OPEC+ Is Pushed To The Brink Again
(Bloomberg Opinion) -- It all seemed to be going so well and then, suddenly, it wasn’t. The OPEC+ group of oil producers is facing an existential crisis, as key member the United Arab Emirates again demands a higher production target for itself and Saudi Arabia digs in its heels.
On Thursday, it appeared the bones of an output deal covering the rest of 2021 had come together. It just needed full ratification from the alliance’s oil ministers, who have been working tirelessly to adjust the targets for months now.
Producers would add 2 million barrels a day to oil supplies between August and December at a rate of 400,000 barrels a day each month. That’s less than the market wants, but ought to keep oil prices from spiking as economies reopen. Worried about the outlook for supply and demand next year, the group would also extend its output deal through the end of next year, rather than letting it expire as planned at the end of April.
The problem is, the mooted agreement seems to have been cobbled together by Saudi Arabia and Russia with little other input. That proved too much for the UAE, the OPEC+ group’s fourth-biggest producer. The Persian Gulf country has chafed under an output target that it feels is unduly restrictive when compared to other members. It’s time the alliance find a sustainable solution to the UAE’s demands, because they clearly aren’t going away. The future of the alliance depends on it.
The problem lies in the starting points adopted as a baseline for the cuts agreed in April 2020. They were (loosely) tied to 2018 production levels, with some exceptions — most notably for Russia, which got a baseline some 600,000 barrels a day above its maximum production level.
At that time, the UAE was in a phase of rapid expansion, with new projects raising its crude production capacity from around 3 million barrels a day to near 4 million barrels. As a result, it is now sitting on more idle capacity than any other member, measured in percentage terms.
This isn’t the first time the UAE has balked at its contribution to the OPEC+ cuts. It raised exactly the same grievance late last year, even hinting it might reconsider its membership in the Organization of Petroleum Exporting Countries.
The UAE feels aggrieved that it is making deeper cuts than everyone else, a complaint it supports by comparing the country’s output target with its production in April 2020, the month the deal was hammered out.
The UAE was placated last time around with a renewed drive to get countries that hadn’t complied fully with their output promises to make deeper compensatory cuts.
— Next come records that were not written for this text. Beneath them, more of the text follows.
/-- What the control registers read as, reserved bits 0, with no side effect: ID, CTRL, STATUS, CMD, CCNT and CMDLOG in every state,
busy or not, with BUSY = 1 exactly outside IDLE and ERR by its number; the configuration registers in IDLE (R15 to R22, R30, R38, R39,
R92). With `rst` asserted, that the port answers at all is the model's reading: assumption log, entry 7. -/
def Obligations.ControlRegisterReads : Prop :=
  ∀ s : State,
    hostRead 0x0000 32 s = (s, .read 0x47460007 .ok) ∧
    (∃ v : Word, hostRead 0x0004 32 s = (s, .read v .ok) ∧ v.getLsbD 0 = s.ie ∧ v.getLsbD 1 = s.nothresh ∧
      v.extractLsb' 2 30 = 0) ∧
    (∃ v : Word, hostRead 0x0008 32 s = (s, .read v .ok) ∧ v.getLsbD 0 = decide (s.unit ≠ .idle) ∧ v.getLsbD 1 = s.done ∧
      v.getLsbD 2 = s.ovr ∧ v.getLsbD 3 = s.invz ∧ v.extractLsb' 4 4 = 0 ∧ (s.err, v.extractLsb' 8 4) ∈ resultCodes ∧
      v.extractLsb' 12 20 = 0) ∧
    hostRead 0x000C 32 s = (s, .read 0 .ok) ∧
    hostRead 0x0024 32 s = (s, .read s.ccnt .ok) ∧ hostRead 0x0028 32 s = (s, .read s.cmdlog .ok) ∧
    (s.unit = .idle →
      hostRead 0x0010 32 s = (s, .read (s.cfgB.setWidth 32) .ok) ∧ hostRead 0x0014 32 s = (s, .read (s.cfgN.setWidth 32) .ok) ∧
      hostRead 0x0018 32 s = (s, .read (s.cfgT.setWidth 32) .ok) ∧ hostRead 0x001C 32 s = (s, .read (s.cfgK.setWidth 32) .ok) ∧
      hostRead 0x0020 32 s = (s, .read (s.sidLen.setWidth 32) .ok))

/-- What writes to the control registers do. In every state, busy or not: ID, CCNT and CMDLOG ignore them; CTRL, without SRST, takes IE
and NOTHRESH; STATUS clears the W1C bits written as 1. In IDLE a configuration register stores bits 7:0, legal or not (R15 to R22, R38,
R39). With `rst` asserted such a write does not last (R105; assumption log, entry 7). -/
def Obligations.ControlRegisterWrites : Prop :=
  ∀ (s : State) (d : Word),
    hostWrite 0x0000 32 d s = (s, .write .ok) ∧ hostWrite 0x0024 32 d s = (s, .write .ok) ∧
    hostWrite 0x0028 32 d s = (s, .write .ok) ∧
    (d.getLsbD 31 = false →
      hostWrite 0x0004 32 d s = ({ s with ie := d.getLsbD 0, nothresh := d.getLsbD 1 }, .write .ok)) ∧
    hostWrite 0x0008 32 d s = ({ s with
      done := if d.getLsbD 1 then false else s.done, ovr := if d.getLsbD 2 then false else s.ovr,
      invz := if d.getLsbD 3 then false else s.invz }, .write .ok) ∧
    (s.unit = .idle →
      hostWrite 0x0010 32 d s = ({ s with cfgB := d.extractLsb' 0 8 }, .write .ok) ∧
      hostWrite 0x0014 32 d s = ({ s with cfgN := d.extractLsb' 0 8 }, .write .ok) ∧
      hostWrite 0x0018 32 d s = ({ s with cfgT := d.extractLsb' 0 8 }, .write .ok) ∧
      hostWrite 0x001C 32 d s = ({ s with cfgK := d.extractLsb' 0 8 }, .write .ok) ∧
      hostWrite 0x0020 32 d s = ({ s with sidLen := d.extractLsb' 0 8 }, .write .ok))

/-! ### Reset and interrupt -/

/-- R106: a CTRL write with SRST = 1 is a soft reset, busy or not: every element at its reset value, CLEAR entered, the write's other
bits discarded, the port answering OK; a pulse of `rst` has the same effect. -/
def Obligations.SoftResetEqualsRstPulse : Prop :=
  ∀ (s : State) (d : Word), s.rst = false → d.getLsbD 31 = true →
    let t := { State.reset with hashUp := s.hashUp, inputs := s.inputs, responses := s.responses }
    hostWrite 0x0004 32 d s = (t, .write .ok) ∧ t.ctrlWord = 0 ∧
    ∃ u, serve (.rst true) s = .next u ∧ serve (.rst false) u = .next t

/-- R107: the reset values, of every state element the spec gives one; CLEAR with BUSY = 1 first, then IDLE with BUSY = 0. -/
def Obligations.ResetValues : Prop :=
  let s := State.reset
  (hostRead 0x0000 32 s).2 = .read 0x47460007 .ok ∧ s.ie = false ∧ s.nothresh = false ∧ s.busy = true ∧
  s.done = false ∧ s.ovr = false ∧ s.invz = false ∧ s.err = .success ∧
  s.cfgB = 0 ∧ s.cfgN = 0 ∧ s.cfgT = 0 ∧ s.cfgK = 0 ∧ s.sidLen = 0 ∧ s.ccnt = 0 ∧ s.cmdlog = 0 ∧
  (∀ i, s.reg i = 0) ∧ (∀ a, s.byte a = 0) ∧ s.unit = .clear ∧ s.irq = false ∧
  ∃ t, step s = .next t ∧ t = { s with unit := .idle } ∧ t.busy = false

/-- While `rst` is asserted every element is held at its reset value and `irq` is low, whatever the host does; released, the unit
enters CLEAR; a turn ends CLEAR and changes the unit state alone, so OVR is kept and DONE stays 0 (R105, R107, R108). What the port
answers under `rst` is the model's reading: assumption log, entry 7; so is that CTRL and STATUS writes served during CLEAR outlast it:
entry 11. -/
def Obligations.RstHoldsThenClears : Prop :=
  (∀ s : State, ∃ t, serve (.rst true) s = .next t ∧ t.rst = true ∧ t = t.resetElements ∧ t.irq = false) ∧
  (∀ (s t : State) (i : Input), s.rst = true → s = s.resetElements → (∀ level, i ≠ .rst level) → serve i s = .next t →
    t.rst = true ∧ t = t.resetElements ∧ t.irq = false) ∧
  (∀ s : State, s.rst = true → ∃ t, serve (.rst false) s = .next t ∧ t.rst = false ∧ t.unit = .clear ∧ t = t.resetElements) ∧
  (∀ s : State, s.rst = false → s.unit = .clear → turn s = .next { s with unit := .idle })
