theorem compareSecret_eq (s : State) : compareSecret s =
    .next (s.complete (if s.bytes (rAddr 0) s.numB = s.bytes (cAddr 0 0) s.numB then .success else .internalFailure)) := by
  rw [compareSecret]
  split <;> rfl

theorem numB_lagrangeCombine (n : Nat) (s : State) : (lagrangeCombine n s).numB = s.numB :=
  congrArg (fun u => u.cfgB.toNat) (lagrangeCombine_eq n s)

/-- VERIFY compares what the combination left in R with row 0, lane by lane (R83). -/
theorem secret_matches_iff {n : Nat} (h : Combined n s t) (hB : t.numB = s.numB) (hB32 : s.numB ≤ 32) (hn : n ≤ 255) :
    t.bytes (rAddr 0) t.numB = t.bytes (cAddr 0 0) t.numB ↔ ∀ k < s.numB, interpolated s n k = s.byte (cAddr 0 k) := by
  obtain ⟨-, hlane, -, hframe⟩ := h
  rw [bytes_eq_bytes_iff, hB]
  refine forall₂_congr fun k hk => ?_
  have hrow : ¬ ((lAddr 0 ≤ cAddr 0 k ∧ cAddr 0 k < lAddr n) ∨ (rAddr 0 ≤ cAddr 0 k ∧ cAddr 0 k < rAddr 32)) := by
    unfold lAddr rAddr cAddr; omega
  exact (hlane k hk) ▸ (hframe _ hrow) ▸ Iff.rfl

/-- A checked command whose code is not its check's has done its work. -/
theorem work_of_checked {e : Option ErrCode} {o : Outcome State Fault Refusal} (h : checked e s o = .next t)
    (he : e ≠ some t.err) : e = none ∧ o = .next t := by
  cases e with
  | none => exact ⟨rfl, h⟩
  | some c => cases h; exact absurd rfl he

theorem firstError_eq_none {a b : Option ErrCode} (h : firstError a b = none) : a = none ∧ b = none := by
  cases a with
  | none => exact ⟨rfl, h⟩
  | some c => cases h

/-- RECON that completes with code 0 has combined its slots (R86). -/
theorem combined_of_recon (hs : Memory.wf s.mem) (h : exec .recon s = .next t) (hok : t.err = .success) :
    Combined s.numK s t := by
  have hcheck : firstError (indexError s s.numK) (recoveryError s) ≠ some t.err := fun he => by
    rcases firstError_cases (hok ▸ he) with he | he
    · rcases code_of_indexError he with hc | hc <;> cases hc
    · rcases code_of_recoveryError he with hc | hc <;> cases hc
  obtain ⟨hnone, hwork⟩ := work_of_checked h hcheck
  obtain ⟨hB, -⟩ := (recoveryError_eq_none_iff s).mp (firstError_eq_none hnone).2
  have hK : s.numK < 256 := s.cfgK.isLt
  cases hwork
  exact combined_lagrangeCombine hs (numB_le hB) (by omega)

/-- VERIFY that gets as far as its comparison has combined slots 0..T-1 (R83). -/
theorem combined_of_verify (hs : Memory.wf s.mem) (h : exec .verify s = .next t) (hcode : t.err ∈ [.success, .internalFailure]) :
    SharingLegal s ∧ Combined s.numT s t := by
  have hcheck : firstError (sharingError s) (indexError s s.numT) ≠ some t.err := fun he => by
    rcases firstError_cases he with he | he
    · simp [code_of_sharingError he] at hcode
    · rcases code_of_indexError he with hc | hc <;> simp [hc] at hcode
  obtain ⟨hnone, hwork⟩ := work_of_checked h hcheck
  have hlegal : SharingLegal s := by
    by_contra hno
    cases (sharingError_of_not_legal hno).symm.trans (firstError_eq_none hnone).1
  have hT : s.numT < 256 := s.cfgT.isLt
  rw [compareSecret_eq] at hwork
  cases hwork
  exact ⟨hlegal, combined_lagrangeCombine hs (numB_le hlegal.1) (by omega)⟩

end

/-- Settles O36: EVAL's lanes are the lanes' polynomials, RECON's and VERIFY's the lanes' combinations, and each reads its own lane. -/
theorem lanesAreIndependent : Obligations.LanesAreIndependent := by
  intro s₁ s₂ t₁ t₂ k hs₁ hs₂ hB hN hT hK hk hx
  have hnumB : s₁.numB = s₂.numB := congrArg BitVec.toNat hB
  have hnumN : s₁.numN = s₂.numN := congrArg BitVec.toNat hN
  have hnumT : s₁.numT = s₂.numT := congrArg BitVec.toNat hT
  have hnumK : s₁.numK = s₂.numK := congrArg BitVec.toNat hK
  have hT255 : s₁.numT < 256 := s₁.cfgT.isLt
  have hN255 : s₁.numN < 256 := s₁.cfgN.isLt
  have hK255 : s₁.numK < 256 := s₁.cfgK.isLt
  refine ⟨fun hc xs h₁ h₂ hok₁ hok₂ i hi => ?eval,
    fun hy => ⟨fun h₁ h₂ hok₁ hok₂ => ?recon, fun h₁ h₂ hcode₁ hcode₂ => ?verify⟩⟩
  case eval =>
    have hidx : s₁.evalIndex xs i = s₂.evalIndex xs i := by
      cases xs with
      | false => rfl
      | true => exact hx i (by omega)
    have hslots₁ := slotsWritten_of_eval hs₁ h₁ hok₁
    have hslots₂ := slotsWritten_of_eval hs₂ h₂ hok₂
    rw [hslots₁.lane i hi k hk, hslots₂.lane i (hnumN ▸ hi) k (hnumB ▸ hk), hidx,
      lanePolynomial_congr hT fun j hj => hc j (by omega)]
  case recon =>
    obtain ⟨-, hlane₁, -⟩ := combined_of_recon hs₁ h₁ hok₁
    obtain ⟨-, hlane₂, -⟩ := combined_of_recon hs₂ h₂ hok₂
    rw [hlane₁ k hk, hlane₂ k (hnumB ▸ hk), ← hnumK]
    exact interpolated_congr (fun i hi => hx i (by omega)) fun i hi => hy i (by omega)
  case verify =>
    obtain ⟨-, -, hlane₁, -⟩ := combined_of_verify hs₁ h₁ hcode₁
    obtain ⟨-, -, hlane₂, -⟩ := combined_of_verify hs₂ h₂ hcode₂
    rw [hlane₁ k hk, hlane₂ k (hnumB ▸ hk), ← hnumT]
    exact interpolated_congr (fun i hi => hx i (by omega)) fun i hi => hy i (by omega)

/-- Settles O37: the index checks stop VERIFY, and past them the combination's lanes are what it compares with row 0. -/
theorem verifyReconstructsAndCompares : Obligations.VerifyReconstructsAndCompares := by
  intro s hs hlegal
  refine ⟨fun hzero => ?zeroIndex, fun hnz hequal => ?equalIndices, fun hnz hd => ?combines⟩
  case zeroIndex => rw [FailsWith, exec_verify_of_legal hlegal, indexError_of_zeroIndex hzero]; rfl
  case equalIndices => rw [FailsWith, exec_verify_of_legal hlegal, indexError_of_equalIndices hnz hequal]; rfl
  case combines =>
    have hB := numB_le hlegal.1
    have hT : s.numT ≤ 255 := Nat.le_of_lt_succ s.cfgT.isLt
    have hcombined := combined_lagrangeCombine hs hB hT
    have hexec := (exec_verify_of_indices hlegal hnz hd).trans (compareSecret_eq _)
    simp only [secret_matches_iff hcombined (numB_lagrangeCombine ..) hB hT] at hexec
    refine ⟨_, hexec, hcombined, fun i => reg_congr ?_ i, lagrangeCombine_invz .., fun hmatch => ?success, fun hno => ?failure⟩
    · rw [complete_g, lagrangeCombine_eq]
    case success => rw [if_pos hmatch] at hexec ⊢; exact completed_of_exec hexec
    case failure => rw [if_neg hno] at hexec ⊢; exact completed_of_exec hexec

/-- Settles O39: past its checks RECON is the combination; with no slot the sum is empty, with one its weight is 0x01. -/
theorem reconInterpolatesAtZero : Obligations.ReconInterpolatesAtZero := by
  intro s hs hnz hd hlegal
  have hexec := exec_recon_of_legal hnz hd hlegal
  have hcombined := combined_of_recon hs hexec rfl
  refine ⟨_, hexec, completed_of_exec hexec, fun i => reg_congr ?_ i, lagrangeCombine_invz .., hcombined, fun h0 k hk => ?none,
    fun h1 => ⟨?weight, fun k hk => ?one⟩⟩
  · rw [complete_g, lagrangeCombine_eq]
  all_goals obtain ⟨hbasis, hlane, hpadding, -⟩ := hcombined
  case none =>
    by_cases hkB : k < s.numB
    · rw [hlane k hkB, h0, interpolated_zero]; rfl
    · exact hpadding k hk (Nat.le_of_not_lt hkB)
  case weight => rw [hbasis 0 (by omega), h1, lagrangeWeight_one]; rfl
  case one => rw [hlane k hk, h1, interpolated_one]
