-- ==== Sys2Proof/Machine/RegTab.lean ====
section
/-!
DEFINITION. The register map: every register the chapters define, by field (R587, R588), with its access code (R5) and its reset value.
A `Fld` is one field of one register: the byte address of its register (R588), its lowest bit and its width.
The names are the manual's: BLOCK_REGISTER_FIELD, with the member numbers of an array as arguments.
`regRows` is the same map as a table, read by the register operations for the access codes and the reset values.
-/
namespace Sys2Proof.Machine

/-- One field of one register (R3, R587). -/
structure Fld where
  addr : Nat
  lsb : Nat
  width : Nat
  deriving DecidableEq, Repr

/-- The access codes of R5. -/
inductive Access where
  | ro | rw | wo | w1c | stk | rwl | otp
  deriving DecidableEq, Repr

/-- One row of a register's bit table: lowest bit, width, access code and reset value. -/
structure FieldRow where
  lsb : Nat
  width : Nat
  acc : Access
  rst : Nat
  deriving DecidableEq, Repr

/-- One register of the map, or one array of registers: the address of its first member, the strides and the counts of
its arrays with the longest stride first (R588), and its fields; a bit in no field is reserved (R6). -/
structure RegRow where
  base : Nat
  arr : List (Nat × Nat)
  fields : List FieldRow
  deriving DecidableEq, Repr

namespace R
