-- ==== Sys2Proof/Machine/TimeOps.lean ====
section
/-!
DEFINITION. Time keeping: the civil calendar, steps of the time base (R388), sources and their selection (R390–R392), discipline and
time quality (R393, R400), the UTC offset and leap seconds (R402, R403), IRIG-B and PPS (R397–R399), the calendar with its
holding sets and alarms (R404–R408), the timing outputs (R409), and PD0's supply (R410, R411).
-/
namespace Sys2Proof.Machine
open Sys2Proof

/-! ### The civil calendar -/

/-- Days from 1970-01-01 to a date of the Gregorian calendar. -/
def daysOf (y mon d : Nat) : Nat :=
  let y' := if mon ≤ 2 then y - 1 else y
  let yoe := y' % 400
  let doy := (153 * ((mon + 9) % 12) + 2) / 5 + d - 1
  y' / 400 * 146097 + (yoe * 365 + yoe / 4 - yoe / 100 + doy) - 719468

/-- Year, month and day of a number of days since 1970-01-01. -/
def civilOf (days : Nat) : Nat × Nat × Nat :=
  let z := days + 719468
  let doe := z % 146097
  let yoe := (doe - doe / 1460 + doe / 36524 - doe / 146096) / 365
  let doy := doe - (365 * yoe + yoe / 4 - yoe / 100)
  let mp := (5 * doy + 2) / 153
  let mon := if mp < 10 then mp + 3 else mp - 9
  (z / 146097 * 400 + yoe + (if mon ≤ 2 then 1 else 0), mon, doy - (153 * mp + 2) / 5 + 1)

/-- ISO weekday of a number of days since 1970-01-01, a Thursday. -/
def wdayOf (days : Nat) : Nat := (days + 3) % 7 + 1

/-- The calendar of a number of UTC seconds since 1970-01-01. -/
def calOf (secs : Nat) : Cal :=
  let d := secs / 86400
  let s := secs % 86400
  let (y, mon, day) := civilOf d
  { sec := s % 60, min := s / 60 % 60, hour := s / 3600, day := day, mon := mon, year := y, wday := wdayOf d }

/-- UTC seconds since 1970-01-01 of a calendar (second 60 counts as the second after 59). -/
def Cal.secs (c : Cal) : Nat := daysOf c.year c.mon c.day * 86400 + c.hour * 3600 + c.min * 60 + c.sec

/-- Days of a month. -/
def monthDays (y mon : Nat) : Nat :=
  if mon = 2 then (if y % 4 = 0 ∧ (y % 100 ≠ 0 ∨ y % 400 = 0) then 29 else 28)
  else if mon = 4 ∨ mon = 6 ∨ mon = 9 ∨ mon = 11 then 30 else 31

/-- Do the fields form a valid date and time (R404, R407)? -/
def Cal.valid (c : Cal) : Bool :=
  decide (c.sec ≤ 60 ∧ c.min ≤ 59 ∧ c.hour ≤ 23 ∧ 1 ≤ c.mon ∧ c.mon ≤ 12 ∧ 1970 ≤ c.year ∧ c.year ≤ 2199 ∧
    1 ≤ c.day ∧ c.day ≤ monthDays c.year c.mon)

/-! ### UTC (R387, R402) -/

/-- A 16-bit two's complement number. -/
def sint16 (v : Nat) : Int := if v % 65536 < 32768 then Int.ofNat (v % 65536) else Int.ofNat (v % 65536) - 65536

/-- A signed number as a field of `w` bits. -/
def twos (w : Nat) (i : Int) : Nat := (i % (2 ^ w : Int)).toNat
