/-- The payloads of the two DISPLAY records (R533). Log 95 (DESIGN CHOICE). -/
def Mach.displayState (m : Mach) : List (List Byte) :=
  let head := leBytes 2 m.dspWidth ++ leBytes 2 m.dspHeight ++ leBytes 1 (m.fld R.DSP_PAGE_SHOWN) ++ leBytes 3 0 ++ leBytes 8 m.now ++ leBytes 16 0
  let tiles := (List.range ((m.dspHeight + 15) / 16)).flatMap (fun ty =>
    (List.range ((m.dspWidth + 15) / 16)).map (fun tx => m.tileByte tx ty))
  [head ++ (List.range 16).flatMap m.regionBytes ++ tiles.take 7904, tiles.drop 7904]

/-- The display state that SAVE writes is formed (R533). -/
def Mach.dspForm (m : Mach) : Mach :=
  if m.dsp.warned then { m with dsp := { m.dsp with saved := some m.displayState, readyAt := m.now + 4000000 } } else m

/-- The drive stops at a frame boundary: the discharge sequence of R516 runs. After a warning the display state is formed (R533). -/
def Mach.dspStop (m : Mach) : Mach :=
  let rs := m.activeRuns
  let fr := m.bandFr (m.fld R.DSP_TEMP_BAND)
  let m := m.dspForm
  let m :=
    if m.dsp.byWarn then
      let m := { m with dsp := { m.dsp with broken := rs.map (·.2) } }
      if rs.isEmpty then m else (m.satFld R.DSP_CNT1_INTERRUPTED rs.length).info 0x3604
    else m
  let m := foldM rs (fun x m => m.setRun x.1 none) m
  let m := { m with dsp := { m.dsp with stopPend := false, byWarn := false, stopping := true, dischAt := some (m.now + 1000000000 / fr + 2100000) } }
  (m.setFld R.DSP_STAT_STATE dsStopping).stat 4294 false

/-- The controller is to stop: at the next frame boundary while it drives, at once while the rails come up. Log 96 (DEDUCED). -/
def Mach.dspHalt (m : Mach) : Mach :=
  if m.dspState = dsReady then { m with dsp := { m.dsp with stopPend := true } }
  else if m.dspState = dsPowerup then m.dspStop
  else m

/-- A clear of DSP.CTRL.EN (R516). -/
def Mach.dspDisable (m : Mach) : Mach :=
  if m.flag R.DSP_CTRL_EN then ((m.setFlag R.DSP_CTRL_EN false).setFlag R.DSP_STAT_ENPEND false).dspHalt else m

/-- The sequence of R516 enters DISCHARGE when the supplies of every rail are off. -/
def Mach.dspTime (m : Mach) : Mach :=
  match m.dsp.dischAt with
  | some a =>
    if m.dsp.stopping && decide (a ≤ m.now) then
      let m := { m with dsp := { m.dsp with stopping := false } }
      let m := m.setFld R.DSP_RAIL_OK 0
      if m.dspState = dsStopping then m.setFld R.DSP_STAT_STATE dsDischarge else m
    else m
  | none => m

/-- The rails fall below 0.1 mJ (R516, R517). -/
def Mach.dspOff (m : Mach) : Mach :=
  if m.dsp.dischAt.isSome && !m.dsp.stopping then
    let pend := m.flag R.DSP_STAT_ENPEND
    let m := ({ m with dsp := { m.dsp with dischAt := none } }).setFlag R.DSP_STAT_ENPEND false
    if 3 ≤ m.dsp.faults.length then m.setFld R.DSP_STAT_STATE dsFault
    else
      let m := m.setFld R.DSP_STAT_STATE dsOff
      if pend then m.dspWake
      else if m.faultOn 0x3607 then { m with dsp := { m.dsp with retryAt := some (m.now + 10000000000) } } else m
  else m
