-- ==== Sys2Proof/Machine/OlcOps.lean ====
section
/-!
DEFINITION. Online change (R233–R260): whether a staged package qualifies, what it affects, its load steps, the swap window with the
map phase and the swap commit, and abandonment.
-/
namespace Sys2Proof.Machine
open Sys2Proof

/-! ### States and results (R236, R255) -/

def olcIdle : Nat := 0
def olcLoad : Nat := 1
def olcReady : Nat := 2
def olcArmed : Nat := 3
def olcWindow : Nat := 4

/-- IMG.OLCSTAT.STATE. -/
def Mach.olcState (m : Mach) : Nat := m.fld R.IMG_OLCSTAT_STATE
def Mach.setOlc (m : Mach) (s : Nat) : Mach := m.setFld R.IMG_OLCSTAT_STATE s

/-- Is engine e, or task k, affected? -/
def Mach.olcEng (m : Mach) (e : Nat) : Bool := (m.fld R.IMG_OLCENG_AFFECTED).testBit e
def Mach.olcTask (m : Mach) (k : Nat) : Bool := (m.fld R.IMG_OLCTSK).testBit k
def Mach.olcTasks (m : Mach) : List Nat := allTasks.filter m.olcTask
def Mach.olcEngs (m : Mach) : List Nat := (List.range 16).filter m.olcEng

/-! ### Does the staged package qualify (R234, R238, R239, R245)? -/

/-- Items of a section as addresses and values. Log 39 (DEDUCED). -/
def itemPairs (p : List Byte) (ty : Nat) : List (Nat × Nat) := ((pkgItems p).filter (fun i => i.ty == ty)).map (fun i => (i.addr, i.val))

/-- Items that an online change may not alter: those outside the task table, the input filters, stamp modes and chatter profiles. Log 39 (DEDUCED). -/
def fixedItems (p : List Byte) : List (Nat × Nat) :=
  ((pkgItems p).filter (fun i => i.ty != 1 && !(i.ty == 9 && i.addr != 0x90000))).map (fun i => (i.addr, i.val))

/-- The substitutes of station inputs, which are station parameters. -/
def pkgSubstitutes (p : List Byte) : List Nat := (List.range 4352).map (fun i => pkgSelect p i / 16 % 4)

/-- Does a package differ from the running one in a start-only item (R234)? -/
def startOnly (old new : List Byte) : Bool :=
  [8, 11, 12, 13, 14, 18].any (fun t => pkgBody old t != pkgBody new t) || fixedItems old != fixedItems new ||
    pkgSubstitutes old != pkgSubstitutes new || (pkgBody old 16).take 4 != (pkgBody new 16).take 4

/-- Does a package alter or remove a decode entry that is valid in the running one (R176)? -/
def decodeAltered (old new : List Byte) : Bool :=
  (List.range 16).any (fun n =>
    let a := sliceAt (pkgBody old 4) (160 * n) 160
    (byteAt a 0).testBit 7 && a != sliceAt (pkgBody new 4) (160 * n) 160)

/-- An entry of the cell-correspondence map (R238). -/
structure MapEntry where
  sp : Nat
  op : Nat
  opt : Nat
  old : Nat
  new : Nat
  count : Nat
  deriving DecidableEq, Repr

def mapEntries (p : List Byte) : List MapEntry :=
  let b := pkgBody p 17
  (List.range ((b.length - 64) / 16)).map (fun i =>
    let o := 64 + 16 * i
    ⟨byteAt b o, byteAt b (o + 1), byteAt b (o + 2), fieldAt b (o + 4) 4, fieldAt b (o + 8) 4, fieldAt b (o + 12) 4⟩)

/-- M in nanoseconds: the estimate of the map phase (R245). Log 87 (DESIGN CHOICE). -/
def mapEstimate (p : List Byte) : Nat := fieldAt (pkgBody p 17) 32 4 * 10

/-- Elements of a space, W without the GOOSE members. -/
def spaceLen (sp : Nat) : Nat :=
  if sp = spM then 65536 else if sp = spW then 258048 else if sp = spT then 8192 else if sp = spC then 4096 else if sp = spE then 16384 else 0

/-- Is an entry valid in itself (R239)? -/
def MapEntry.ok (x : MapEntry) (chains : List (Nat × Nat)) : Bool :=
  let src := x.op != 1
  let dst := x.op != 2
  decide (x.op ≤ 2 ∧ 1 ≤ x.count ∧ x.count ≤ 65536) && decide (2 ≤ x.sp ∧ x.sp ≤ 6) &&
    (!src || decide (x.old + x.count ≤ spaceLen x.sp)) && (!dst || decide (x.new + x.count ≤ spaceLen x.sp)) &&
    (x.sp != spM || (x.count % 32 == 0 && (!src || x.old % 32 == 0) && (!dst || x.new % 32 == 0))) &&
    (x.op != 0 || x.sp != spC || chains.all (fun c =>
      decide (c.1 + c.2 ≤ x.old ∨ x.old + x.count ≤ c.1) ||
        (decide (x.old ≤ c.1 ∧ c.1 + c.2 ≤ x.old + x.count) && (x.new + (c.1 - x.old)) % 4 == 0)))

/-- Do two spans of a space meet? -/
def spansMeet (a n b k : Nat) : Bool := decide (a < b + k ∧ b < a + n)

/-- Does an entry clash with another: one target twice, or a FREE range over a target? -/
def MapEntry.clash (x y : MapEntry) : Bool :=
  x.sp == y.sp && ((x.op != 2 && y.op != 2 && spansMeet x.new x.count y.new y.count) ||
    (x.op == 2 && y.op != 2 && spansMeet x.old x.count y.new y.count) || (x.op != 2 && y.op == 2 && spansMeet x.new x.count y.old y.count))

/-- Does an entry of a list clash with a later one? -/
def anyClash : List MapEntry → Bool
  | [] => false
  | x :: xs => xs.any x.clash || anyClash xs

/-- Is the map valid (R239)? -/
def mapValid (old new : List Byte) : Bool :=
  let es := mapEntries new
  decide (es.length ≤ 16384) && es.all (fun x => x.ok (pkgChains old)) && !anyClash es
Although pledges were made, little has actually been delivered by the laggards and the biggest over-producer, Russia, hasn’t even been asked to contribute.
By failing to deal with the underlying issue, it’s arisen again. Finding a resolution won’t be easy.
Under the new quota it’s seeking, the UAE wants to be able to boost its output by almost 700,000 barrels a day.
It’s hard to see Saudi Arabia agreeing to that. It was already reluctant to raise production targets for the rest of this year going into this week’s meeting. Its price for agreeing to support that policy — championed by Russia — was to extend their cooperation through the whole of 2022.
That’s when it appears the UAE refused to support the extension without being granted a higher starting point for its own contribution. Saudi Arabia seems to be saying that it won’t support output increases for the rest of 2021 without the extension. It’s a catch-22.
Revising baselines isn’t easy, but it has been done before. Iran secured a new quota for itself in 1998, but for most of the 1990s and until 2006 any changes to the OPEC output quotas were simply applied on a pro-rata basis to existing individual targets.
If neither Saudi Arabia nor the UAE budges, the current targets will stay in place until April next year — assuming the OPEC+ coalition itself survives. With oil demand forecast to rise strongly in the second half of 2021, that would send oil prices soaring, stoking inflation.
If the coalition falls apart, the entire deal could collapse — and most likely oil prices with it. Last time we were in that situation, Saudi Arabia boosted production to 11.6 million barrels a day, sending oil into a slump that eventually saw WTI crude trading at negative prices.
Of course, the UAE could always back down, accept its target and then just pump what it wants. That’s the traditional OPEC way of doing things. But when it did that last summer its oil minister was hauled to Riyadh for a public dressing down. It wasn’t pretty and has probably only served to stoke tensions.
Resolving this issue in a way that prevents it from resurfacing in another six months will require cool heads. In the 100-degree heat of the Persian Gulf summer, they may be hard to find.
This column does not necessarily reflect the opinion of the editorial board or Bloomberg LP and its owners.
Julian Lee is an oil strategist for Bloomberg. Previously he worked as a senior analyst at the Centre for Global Energy Studies.